Конечно, в этих разнообразных юридических отношениях, отдель­ных от организации и управления военной силой, а потому и не вхо­дящих в область военного права в тесном смысле, действия лиц воен­ных могут быть регулируемы общими правовыми нормами, но при из­вестных условиях для них создаются и особые постановления. Такие специальные узаконения встречаются в законах полицейских, финан­совых, гражданских и в особенности - в уголовных, так что не толь­ко у нас, но и в большинстве западноевропейских государств су­ществуют особые военно-уголовные кодексы, применяемые при­том особыми военными судами, по специальным процессуальным пра­вилам.

Основанием такого выделения служит не только существование спе­циальных воинских интересов, посягательство на которые может быть совершаемо только воинскими чинами - специально воинские преступ­ные деяния, но и то, что принадлежность виновного к войску придает весьма нередко особый характер и учиненным им общим преступным деяниям.

Войско как в целом, так и в частях представляет крепко сплоченное целое, проникнутое началом дисциплины и иерархической подчинен­ностью, проникнутое единым духом, волей и даже мыслью, вырабаты­вающее, особенно в эпохи господства милитаризма, не только солидар­ность, начала товарищества и взаимопомощи, но иногда даже кастовую исключительность ее членов, создающее, наконец, отчасти в силу осо­бенностей занятий, специального изолированного воспитания, отчасти в силу условий военной жизни и быта особые воззрения на отношения военных друг к другу и к лицам, в состав войска не входящим, особое, так сказать, жизневоззрение, понятие об особой воинской чести, чести зна­мени, даже чести мундира.

Эти своеобразные условия вызывают в войске не только особую, строго определенную дисциплинарную власть над ее членами, но придают особый оттенок и учиняемым военнослужащими преступным деяниям, по крайней мере тем, в которых затрагиваются начала воинской дисциплины и чинопочитания или принципы воинской чести.

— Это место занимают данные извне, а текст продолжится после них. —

/-- Holds a region: a change applies to placements made afterwards; the queues that its killed domain stopped go on (R225,
R251). -/
def putRegion (s : State) (r : Region) : State :=
  let regions := if (regionOf s r.addr).isSome then s.sched.regions.map fun x => if x.addr == r.addr then r else x
                 else s.sched.regions ++ [r]
  let queues := s.sched.queues.map fun q => { q with stopped := q.stopped.filter fun a => a != r.addr }
  let cache := { s.ms.cache with classes := mput r.cls r.set s.ms.cache.classes }
  { s with sched := { s.sched with regions := regions, queues := queues }, ms := { s.ms with cache := cache } }

/-- R225, R283: registers a region block. -/
def execRegRegion (die : Nat) (v : DWord) (s : State) : Answer1 :=
  if deadDie s die then .next s
  else
    let s := if inDram s.plat.walk v.toNat 256 then deviceRead s v.toNat 256 else s
    match regionReasons s v.toNat with
    | [] => .next (regResult (putRegion s (resolvedRegion s v.toNat)) die 0)
    | rs => .next (refuseReg s die rs)

/-! ## Queues (R228) -/

/-- Fields of a queue header. -/
def hdrBase (s : State) (h : Nat) : Nat := leNat (readHome s.ms h 8)
def hdrLog (s : State) (h : Nat) : Nat := leNat (readHome s.ms (h + 8) 1)
def hdrRegion (s : State) (h : Nat) : Nat := leNat (readHome s.ms (h + 16) 8)
def hdrHead (s : State) (h : Nat) : Nat := leNat (readHome s.ms (h + 24) 8)
def hdrTail (s : State) (h : Nat) : Nat := leNat (readHome s.ms (h + 32) 8)

/-- The queue registered with a header. -/
def queueAt (s : State) (header : Nat) : Option Queue := s.sched.queues.find? fun q => q.header == header

/-- Why a queue is refused (R283). -/
def queueReasons (s : State) (header asid : Nat) : List Nat :=
  if header % 64 ≠ 0 ∨ !inDram s.plat.walk header 64 then [6]
  else
    let log := hdrLog s header
    let base := hdrBase s header
    (if log < 4 ∨ 16 < log then [1] else []) ++
      (if leNat (readHome s.ms (header + 9) 7) ≠ 0 ∨ leNat (readHome s.ms (header + 40) 24) ≠ 0 then [2] else []) ++
      (if base % 128 ≠ 0 ∨ !inDram s.plat.walk base 128 ∨ (regionOf s (hdrRegion s header)).isNone then [7] else []) ++
      (if (queueAt s header).isNone ∧ 512 ≤ s.sched.queues.length then [8] else []) ++
      (if (mget? asid s.xlat.binds).isNone then [9] else [])

/-- Holds a queue; a header registered again keeps its number (log entry 26). -/
def putQueue (s : State) (header asid : Nat) : State × Nat :=
  match queueAt s header with
  | some q =>
    let queues := s.sched.queues.map fun x =>
      if x.num == q.num then { x with asid := asid, region := hdrRegion s header, tail := hdrTail s header } else x
    ({ s with sched := { s.sched with queues := queues } }, q.num)
  | none =>
    let q : Queue := { num := s.sched.queues.length, header := header, asid := asid, region := hdrRegion s header,
                       tail := hdrTail s header }
    ({ s with sched := { s.sched with queues := s.sched.queues ++ [q] } }, q.num)

/-- R228, R283, R285: registers a queue under QUEUE_ASID. -/
def execQueueHdr (die : Nat) (v : DWord) (s : State) : Answer1 :=
  if deadDie s die then .next s
  else
    let s := if inDram s.plat.walk v.toNat 64 then deviceRead s v.toNat 64 else s
    let asid := (dieRegs s die).queueAsid
    match queueReasons s v.toNat asid with
    | [] =>
      let r := putQueue s v.toNat asid
      let d := dieRegs r.1 die
      .next (putDie r.1 die { d with regResult := r.2 * 65536 })
    | rs => .next (refuseReg s die rs)

/-- The new TAIL of a queue. -/
def ringTail (s : State) (num tail : Nat) : State :=
  { s with sched := { s.sched with queues := s.sched.queues.map fun q => if q.num == num then { q with tail := tail } else q } }

/-- R228: a doorbell. What the host wrote before it is at home already (R284). -/
def execDoorbell (q : Nat) (v : DWord) (s : State) : Answer1 := .next (ringTail s q v.toNat)

/-! ## LAUNCH (R239, R372) -/

/-- The permission trap of a header that names no queue of the context's subtree (R432). -/
def launchQueue (s : State) (g : Group) (pa : Nat) : Option Queue :=
  (queueAt s pa).bind fun q =>
    if (chainOf s q.region).contains (launchOf s g.launch).desc.region then some q else none

/-- The op unit's part: the entry is copied and TAIL rises, or the queue is full. -/
def appendEntry (s : State) (core : Nat) (q : Queue) (desc : Nat) : State × Bool :=
  let s := deviceRead s q.header 64
  let tail := hdrTail s q.header
  let n := 2 ^ hdrLog s q.header
  if (tail + 2 ^ 64 - hdrHead s q.header) % 2 ^ 64 = n then (s, false)
  else
    let ms := reachHome s.clock.ps (.core core) desc 128 s.ms
    let bs := readHome ms desc 128
    let at_ := hdrBase s q.header + tail % n * 128
    let s := putMs s (engineWrite s.clock.ps .device at_ bs ms)
    let s := putMs s (engineWrite s.clock.ps .device (q.header + 32) (leBytes 8 (tail + 1)) s.ms)
    (ringTail s q.num ((tail + 1) % 2 ^ 64), true)

/-- R239, R372. -/
def execLaunch (y : Bool) (gd : Guard) (n : BitVec 6) (q : BitVec 3) (s : State) : Answer1 :=
  issueQ (.launch y gd n q) {} y gd s fun g p =>
    let x := 2 * n.toNat
    let lanes := allOf g p
    let desc := (getS64 g x).toNat
    let hdr := (getS64 g (x + 2)).toNat
    let mis := if desc % 128 ≠ 0 then some (alignTrap 128 (BitVec.ofNat 64 desc) lanes)
               else if hdr % 64 ≠ 0 then some (alignTrap 64 (BitVec.ofNat 64 hdr) lanes) else none
    orTrap s g p ((sCheck g p [x, x + 1, x + 2, x + 3]).or mis)
      (withChecked (code := some 5) s g p 1 .read (checkObject s (whoOf s g) lanes .read true 5 128 128 desc) fun ds =>
        withChecked s g p 1 .object (checkObject s (whoOf s g) lanes .object true 5 64 64 hdr) fun hs =>
          let dpa := match ds with | (_, pa, _) :: _ => pa | [] => 0
          let hpa := match hs with | (_, pa, _) :: _ => pa | [] => 0
          match launchQueue s g hpa with
          | none => takeTrap s g p (permTrap 9 5 (BitVec.ofNat 64 hdr) lanes) none
          | some qu =>
            if relHeld s g (enabled g p) .dev || fenceHolds s g (enabled g p) [(desc, 128), (hdr, 64)] then hold s g p
            else
              let s := noteAll s (whoOf s g) [desc, hdr]
              let s := releaseAt s g.core g.id .dev
              let r := appendEntry s g.core qu dpa
              finish r.1 (addLong g p (enabled g p) [] [] (some (q.toNat, r.2))) p y)

/-! ## Address spaces (R430) -/

/-- A binding is refused (R430): outside the limits of a bind or an unbind through a pair. -/
def bindBad (s : State) (sel : DWord) (isSealed : Bool) (v : DWord) : Bool :=
  let root := nbits v.toNat 16 36 * 65536
  decide (65535 < sel.toNat) || nbits v.toNat 52 12 != 0 || nbits v.toNat 2 14 != 0 ||
    !inDram s.plat.walk root 65536 ||
    (if nbits v.toNat 0 2 = 1 then (mget? sel.toNat s.xlat.binds).isSome
     else match mget? sel.toNat s.xlat.binds with
       | some b => b.isSealed != isSealed
       | none => false)

/-- The selected ASID of a pair. -/
def asidSel (s : State) (die : Nat) (isSealed : Bool) : DWord :=
  if isSealed then (dieRegs s die).asidSelS else (dieRegs s die).asidSel

/-- The sealed pair is reached only through the secure session (R279, R291). -/
def sealedOff (s : State) (isSealed : Bool) : Bool := isSealed && !s.plat.session

/-- R430: binds the selected address space. -/
def execAsidBind (die : Nat) (isSealed : Bool) (v : DWord) (s : State) : Answer1 :=
  if deadDie s die ∨ sealedOff s isSealed ∨ nbits v.toNat 0 2 ≠ 1 then .next s
  else
    let sel := asidSel s die isSealed
    if bindBad s sel isSealed v then .next (regResult s die 10)
    else
      let b : Binding := ⟨nbits v.toNat 16 36 * 65536, isSealed⟩
      .next (regResult { s with xlat := { s.xlat with binds := mput sel.toNat b s.xlat.binds } } die 0)
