/-- What has been published of the items before a group's own, among the last 16 up to its last (R49). -/
def slotsBefore (s : State) (d : LaunchDesc) (launch first : Nat) : List RelaySlot :=
  let before := (List.range (min (16 - d.width) first)).map fun i => first - 1 - i
  before.flatMap fun i => (List.range d.slots).filterMap fun k =>
    (slotOf s launch i k).map fun v => (⟨i, k, v.1, v.2⟩ : RelaySlot)

/-- The Relay entry that a group of a chained launch takes at its placement (R49). -/
def relayEntry (s : State) (d : LaunchDesc) (g : Group) : RelayEntry :=
  let first := g.itemBase.toNat
  { launch := g.launch, wg := g.wg, group := g.id, core := g.core, first := first, width := d.width,
    slots := slotsBefore s d g.launch first }

/-- After a restore the launch's entries take the slots that were out of their reach during the save: those of the restored
workgroup's items, and, for its own entries, those published meanwhile (R49, R427). -/
def refillRelay (s : State) (d : LaunchDesc) (launch : Nat) : State :=
  let fill := fun e : RelayEntry =>
    if e.launch != launch then e
    else { e with slots := e.slots ++ (slotsBefore s d launch e.first).filter fun r =>
      !(e.slots.any fun x => x.item == r.item && x.slot == r.slot) }
  { s with sched := { s.sched with relay := s.sched.relay.map fill } }

/-- Places workgroup `wg` of a launch on the cores of a span. The start of its groups acquires at device scope (R128, R298). -/
def placeWg (s : State) (l : Launch) (wg : Nat) (cs : List Nat) : State :=
  let d := l.desc
  let r := regionOf s d.region
  let isSealed := r.any fun r => r.isSealed
  let s := enterWorld s isSealed (cs.map teamOf).dedup
  let cores := spanOrder s d cs
  let per := ceilDiv d.groups cores.length
  let w : Workgroup := reserve s d cores
    { launch := l.id, wg := wg, cores := [], groupsLeft := d.groups, aBytes := 0, aBase := [], wBase := [], cBase := [],
      slots := [], trapBase := r.elim 0 fun r => r.trapBase, isSealed := isSealed, priv := d.priv,
      landingPad := r.any fun r => r.landingPad, terms := r }
  let groups := (blocksFor s d per cores).zipIdx.map fun (b, i) =>
    newGroup d l.id wg i (s.sched.nextGroup + i) (cores.getD (i / per) 0) (i / per) b
  let relay := if d.kmax = 0 then [] else groups.map (relayEntry s d)
  let s := { s with sched := { s.sched with wgs := s.sched.wgs ++ [w], groups := s.sched.groups ++ groups,
                                            relay := s.sched.relay ++ relay, nextGroup := s.sched.nextGroup + d.groups } }
  let s := putMs s (cores.foldl (fun ms c => startOn c ms) s.ms)
  putLaunch s { launchOf s l.id with placed := wg + 1, terms := r }

/-- The next workgroup of a launch, placed where it fits. -/
def placeNext (s : State) (q : Option Nat) (id : Nat) : Option State :=
  let l := launchOf s id
  let isSealed := (regionOf s l.desc.region).any fun r => r.isSealed
  match spanSize l.desc with
  | none => none
  | some n =>
    (findSpan s q l.desc n (coreFits s l.desc isSealed (ceilDiv l.desc.groups n))).map fun cs => placeWg s l l.placed cs

/-- The next k workgroups of a launch, or none of them (R238). -/
def placeMany (q : Option Nat) (id : Nat) : Nat → State → Option State
  | 0, s => some s
  | k + 1, s => (placeNext s q id).bind (placeMany q id k)

/-- The device with every core free, and nothing kept or drained (R232, R266). -/
def bareDevice (s : State) : State :=
  { s with sched := { s.sched with groups := [], wgs := [],
                                   queues := s.sched.queues.map fun q => { q with drain := [] } },
           die0 := { s.die0 with part0 := 0, part1 := 0 }, die1 := { s.die1 with part0 := 0, part1 := 0 } }

/-- A COSCHED launch fits an empty device and the budgets of its regions (R232). Every workgroup takes a group slot of the
device's 12,288 at least. -/
def coschedFits (s : State) (l : Launch) : Bool :=
  let n := gridSize l.desc
  decide (n * l.desc.groups ≤ 12288) &&
    (let s := bareDevice s
     let s := { s with sched := { s.sched with launches := s.sched.launches ++ [l] } }
     (placeMany none l.id n s).isSome)

end Sys2Proof.Machine
end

Конечно, как я указывал ранее, подобные же черты характеризуют и преступные деяния служащих вообще, но по отношению к военнослу­жащим они получают усиленное, а иногда даже без нужды приподнятое значение, так как замкнутая отделенность, противоположение своим чужих, подразумевая под последними не врагов, против которых призвана служить военная сила, а сограждан, сынов общей Родины, поддерживая дисциплину, совершенствуя механизм массовых движений, может грозить опасностью и опасностью серьезной, для общегосударственного порядка. Преувеличенное значение воинской части, в особенности при замене высо­кого понятия о боевой чести солдата, покоящегося на идее самопожер­твования, беззаветного принесения на защиту престола и Отечества высшего блага - жизни, понятием о показной чести мундира, проникнутым себялюбием и бессодержательным тщеславием, легко может обра-


тить войско из органа охраны и созидания в орудие подавления и разру­шения1.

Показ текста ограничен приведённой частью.